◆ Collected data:
*** Begin section ***
/-- The pieces of a HYB_VERIFY input (R115): Ed25519 key, ML-DSA key, signatures, ctx and message. -/
def hybPieces (c : Cmd) : Bytes × Bytes × Bytes × Bytes × Bytes :=
  let o1 := if c.yref = 0 then 32 else 0
  let o2 := o1 + if c.opa = 0 then 1952 else 0
  (slice c.input 0 o1, slice c.input o1 (o2 - o1), slice c.input o2 64, slice c.input (o2 + 64) 3309, c.input.drop (o2 + 64 + 3309))

def fHybVerifyA (c : Cmd) (p : Part) (s : State) : Nat × Bytes × State :=
  let (pk, _, sig, _, m) := hybPieces c
  let pk := if c.yref = 0 then pk else (p.key.map Slot.pub).getD []
  verdict (Config.edVerify pk (m.drop c.p0) sig) s

def fHybVerifyB (c : Cmd) (p : Part) (s : State) : Nat × Bytes × State :=
  let (_, pk, _, sig, m) := hybPieces c
  let pk := if c.opa = 0 then pk else mldsaPub p.val
  verdict (Config.mldsaVerify pk (m.take c.p0) (m.drop c.p0) sig) s

/-! ### Yard commands (R116, R208, R215-R217) -/

def fKeyGen (c : Cmd) (p : Part) (s : State) : Nat × Bytes × State :=
  let (r, s) := newKey c p c.p0 (if c.p0 = 3 then c.p1 else 0) p.drawn false false s
  (0, r, s)

/-- The 16-byte header of a blob (R216). -/
def blobHeader (mode : Nat) (x : Slot) : Bytes :=
  leBytes 1 1 ++ leBytes 1 mode ++ leBytes 1 x.type ++ leBytes 1 x.len ++ leBytes 2 x.attr.toNat ++ leBytes 1 x.run ++
    leBytes 1 (bit (x.type = 0x13 && x.yOdd)) ++ leBytes 4 (if isRsa x.type then 65537 else 0) ++ leBytes 4 0

/-- The blob of a slot (R216): AES-KW of header, value and pad, or AES-GCM with the header as AAD. -/
def wrapBlob (mode : Nat) (wrapKey : Bytes) (x : Slot) (iv : Bytes) : Bytes :=
  let h := blobHeader mode x
  let v := typeValue x.type x.len
  let value := fixLen v x.value
  if mode = 0 then
    let d := h ++ fixLen (8 * ceilDiv v 8) value
    h ++ fixLen (d.length + 8) (Config.kwWrapRaw wrapKey d)
  else h ++ iv ++ gcmSeal wrapKey iv h value

def fKeyWrap (c : Cmd) (p : Part) (s : State) : Nat × Bytes × State :=
  (0, wrapBlob c.p0 p.val (p.key2.getD {}) (slice p.drawn 32 12), s)

/-- The value of a blob whose integrity holds. -/
def unwrapBlob (wrapKey blob : Bytes) : Option Bytes :=
  let h := slice blob 0 16
  let v := typeValue (blobType blob) (blobLen blob)
  if fieldLE blob 1 1 = 0 then
    match Config.kwUnwrap wrapKey (blob.drop 16) with
    | none => none
    | some d => if d = h ++ fixLen (8 * ceilDiv v 8) (slice d 16 v) then some (slice d 16 v) else none
  else
    let iv := slice blob 16 12
    let ct := slice blob 28 v
    if gcmTag wrapKey iv h ct = slice blob (28 + v) 16 then some (gcmText wrapKey iv ct) else none

/-- The slot's check compares the public part that the blob brought (R214). -/
def markUnwrap (i : Nat) (s : State) : State :=
  { s with yard := { s.yard with checks := s.yard.checks.map fun x => if x.slot = i then { x with unwrap := true } else x } }

def fKeyUnwrap (c : Cmd) (p : Part) (s : State) : Nat × Bytes × State :=
  if !blobHeaderOk c.input then (0x0103, [], s)
  else
    match unwrapBlob p.val c.input with
    | none => (0x0103, [], s)
    | some v =>
      let t := blobType c.input
      let pend := isCurve t || isRsa t
      let (r, s) := newKey c p t (blobLen c.input) v pend (fieldLE c.input 7 1 = 1) s
      (0, r, if pend then markUnwrap c.target s else s)

def fKeyDerive (c : Cmd) (p : Part) (s : State) : Nat × Bytes × State :=
  let len := if 3 ≤ c.p0 then c.p1 else 0
  let n := typeValue c.p0 len
  let (r, s) := newKey c p c.p0 len (fixLen n (Config.deriveRaw n p.val c.input)) false false s
  (0, r, s)

/-- The public key KEY_PUB outputs (R116). -/
def publicOf (x : Slot) : Bytes :=
  if isCurve x.type then pubOf (curveOf x.type) x.priv
  else if isRsa x.type then slice x.value 0 (rsaLen x.type)
  else if x.type = 0x30 then mldsaPub x.value
  else mlkemPub x.value

def fKeyPub (_ : Cmd) (p : Part) (s : State) : Nat × Bytes × State := (0, publicOf (p.key.getD {}), s)

/-- RNG_GET (R117). -/
def fRngGet (_ : Cmd) (p : Part) (s : State) : Nat × Bytes × State := (0, p.drawn, s)

/-! ### The rows -/

def execNop (h : Nat) (s : State) : Res := .next (finishFree 0x0000 h (fun _ s => ([], s)) s)
def execDigest (h : Nat) (s : State) : Res := .next (finish 0x0100 h false false fDigest s)
def execMacGen (h : Nat) (s : State) : Res := .next (finish 0x0101 h false false fMacGen s)
def execMacVerify (h : Nat) (s : State) : Res := .next (finish 0x0102 h false false fMacVerify s)
def execCbcEnc (h : Nat) (s : State) : Res := .next (finish 0x0200 h false false fCbcEnc s)
def execCbcDec (h : Nat) (s : State) : Res := .next (finish 0x0201 h false false fCbcDec s)
def execCtr (h : Nat) (s : State) : Res := .next (finish 0x0202 h false false fCtr s)
def execGcmEnc (h : Nat) (s : State) : Res := .next (finish 0x0203 h false false fGcmEnc s)
def execGcmEncRiv (h : Nat) (s : State) : Res := .next (finish 0x0204 h false false fGcmEncRiv s)
def execGcmDec (h : Nat) (s : State) : Res := .next (finish 0x0205 h false false fGcmDec s)
def execCmacGen (h : Nat) (s : State) : Res := .next (finish 0x0206 h false false fCmacGen s)
def execCmacVerify (h : Nat) (s : State) : Res := .next (finish 0x0207 h false false fCmacVerify s)
def execRsaPriv (h : Nat) (bad : Bool) (s : State) : Res := .next (finish 0x0300 h false bad fRsaPriv s)
def execRsaPub (h : Nat) (s : State) : Res := .next (finish 0x0301 h false false fRsaPub s)
def execEdSign (h : Nat) (bad : Bool) (s : State) : Res := .next (finish 0x0310 h false bad fEdSign s)
def execEdVerify (h : Nat) (s : State) : Res := .next (finish 0x0311 h false false fEdVerify s)
def execEcdsaSign (h : Nat) (bad : Bool) (s : State) : Res := .next (finish 0x0312 h false bad fEcdsaSign s)
def execEcdsaVerify (h : Nat) (s : State) : Res := .next (finish 0x0313 h false false fEcdsaVerify s)
def execX25519 (h : Nat) (bad : Bool) (s : State) : Res := .next (finish 0x0320 h false bad fAgree s)
def execEcdh (h : Nat) (bad : Bool) (s : State) : Res := .next (finish 0x0321 h false bad fAgree s)
def execKeygenEc (h : Nat) (bad : Bool) (s : State) : Res := .next (finish 0x0330 h false bad fKeygenEc s)
def execMldsaKeygen (h : Nat) (s : State) : Res := .next (finish 0x0400 h false false fMldsaKeygen s)
def execMldsaSign (h : Nat) (bad : Bool) (s : State) : Res := .next (finish 0x0401 h false false (fMldsaSign bad) s)
def execMldsaVerify (h : Nat) (s : State) : Res := .next (finish 0x0402 h false false fMldsaVerify s)
def execMlkemKeygen (h : Nat) (s : State) : Res := .next (finish 0x0410 h false false fMlkemKeygen s)
def execMlkemEncaps (h : Nat) (s : State) : Res := .next (finish 0x0411 h false false fMlkemEncaps s)
def execMlkemDecaps (h : Nat) (s : State) : Res := .next (finish 0x0412 h false false fMlkemDecaps s)

/-- HYB_SIGN: whichever part is in its last tick; the command ends with the later one (R112, R114). -/
def execHybSign (h : Nat) (inv vbr : Bool) (s : State) : Res :=
  .next (finish 0x0500 h true false (fMldsaSign vbr) (finish 0x0500 h false inv fHybSignA s))

/-- HYB_VERIFY (R113). -/
def execHybVerify (h : Nat) (s : State) : Res :=
  .next (finish 0x0501 h true false fHybVerifyB (finish 0x0501 h false false fHybVerifyA s))

def execKeyGen (h : Nat) (s : State) : Res := .next (finish 0x0600 h false false fKeyGen s)
def execKeyWrap (h : Nat) (s : State) : Res := .next (finish 0x0601 h false false fKeyWrap s)
def execKeyUnwrap (h : Nat) (s : State) : Res := .next (finish 0x0602 h false false fKeyUnwrap s)
def execKeyDerive (h : Nat) (s : State) : Res := .next (finish 0x0603 h false false fKeyDerive s)

/-- KEY_PUB's INV check is made for curve types alone (R101, R116, R137). -/
def State.pubChecked (s : State) (h : Nat) : Bool := match s.cmd h with | some c => isCurve c.a.keyType | none => false

/-- KEY_PUB on its engine; an engine-free one reports the check that its reference fails (R116). -/
def execKeyPub (h : Nat) (bad : Bool) (s : State) : Res :=
  .next (finishFree 0x0604 h (fun c s => (publicOf (s.slot (refSlot c.yref)), s)) (finish 0x0604 h false (bad && s.pubChecked h) fKeyPub s))

/-- KEY_INVAL (R208). -/
def execKeyInval (h : Nat) (s : State) : Res := .next (finishFree 0x0605 h (fun c s => ([], invalidate (refSlot c.yref) s)) s)

/-- KEY_INFO (R116). -/
def execKeyInfo (h : Nat) (s : State) : Res := .next (finishFree 0x0606 h (fun c s => ((s.slot (refSlot c.yref)).header, s)) s)

def execRngGet (h : Nat) (s : State) : Res := .next (finish 0x0700 h false false fRngGet s)

/-! ### PRG_CALL (R118) -/

/-- The bench core a call addresses: core CORE mod 4 for a CORE above 3, which the call's first tick reports (log 113). -/
def State.callCore (s : State) (c : Cmd) : Nat := 4 * s.cmdHome c + fieldLE c.u3 0 1 % 4

/-- A call may be looked at: eligible at this boundary, its core held by the lease and serving no other. -/
def State.callDue (s : State) (c : Cmd) : Bool :=
  c.opcode = 0x0800 && !c.delivered && s.eligible c && s.leaseLive c.lease && s.benchLive (s.cmdHome c) &&
    s.coreOwner (s.callCore c) = c.lease && (s.core (s.callCore c)).serving.isNone

/-- PRG_CALL in its first tick: INPUT_LEN, OPERAND, or PROGRAM without a loaded program, each with 1 tick (log 113); otherwise the call is ready
for delivery. -/
def execPrgCall (h : Nat) (s : State) : Res :=
  match s.cmd h with
  | none => .next s
  | some c =>
    if !s.callDue c || c.admitted then .next s
    else
      let (st, s, _) := r98 c false s
      let st := if st ≠ 0 then st else if (s.lease c.lease).inForce = [] then 0x0132 else 0
      if st ≠ 0 then .next (endCmd h st 0 [] (s.setCmd h { c with a := { c.a with ticks := 1 } }))
      else .next (s.setCmd h { c with admitted := true })

end Sys2Proof.Machine
end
*** End section ***
◆ What needs to be done: What you give back must be the stretch above, starting at the line with "def wrapBlob (mode" and ending at the line with "else h ++ iv ++ gcmSeal wrapKey iv h value", copied exactly.

◆ Expected output:
def wrapBlob (mode : Nat) (wrapKey : Bytes) (x : Slot) (iv : Bytes) : Bytes :=
  let h := blobHeader mode x
  let v := typeValue x.type x.len
  let value := fixLen v x.value
  if mode = 0 then
    let d := h ++ fixLen (8 * ceilDiv v 8) value
    h ++ fixLen (d.length + 8) (Config.kwWrapRaw wrapKey d)
  else h ++ iv ++ gcmSeal wrapKey iv h value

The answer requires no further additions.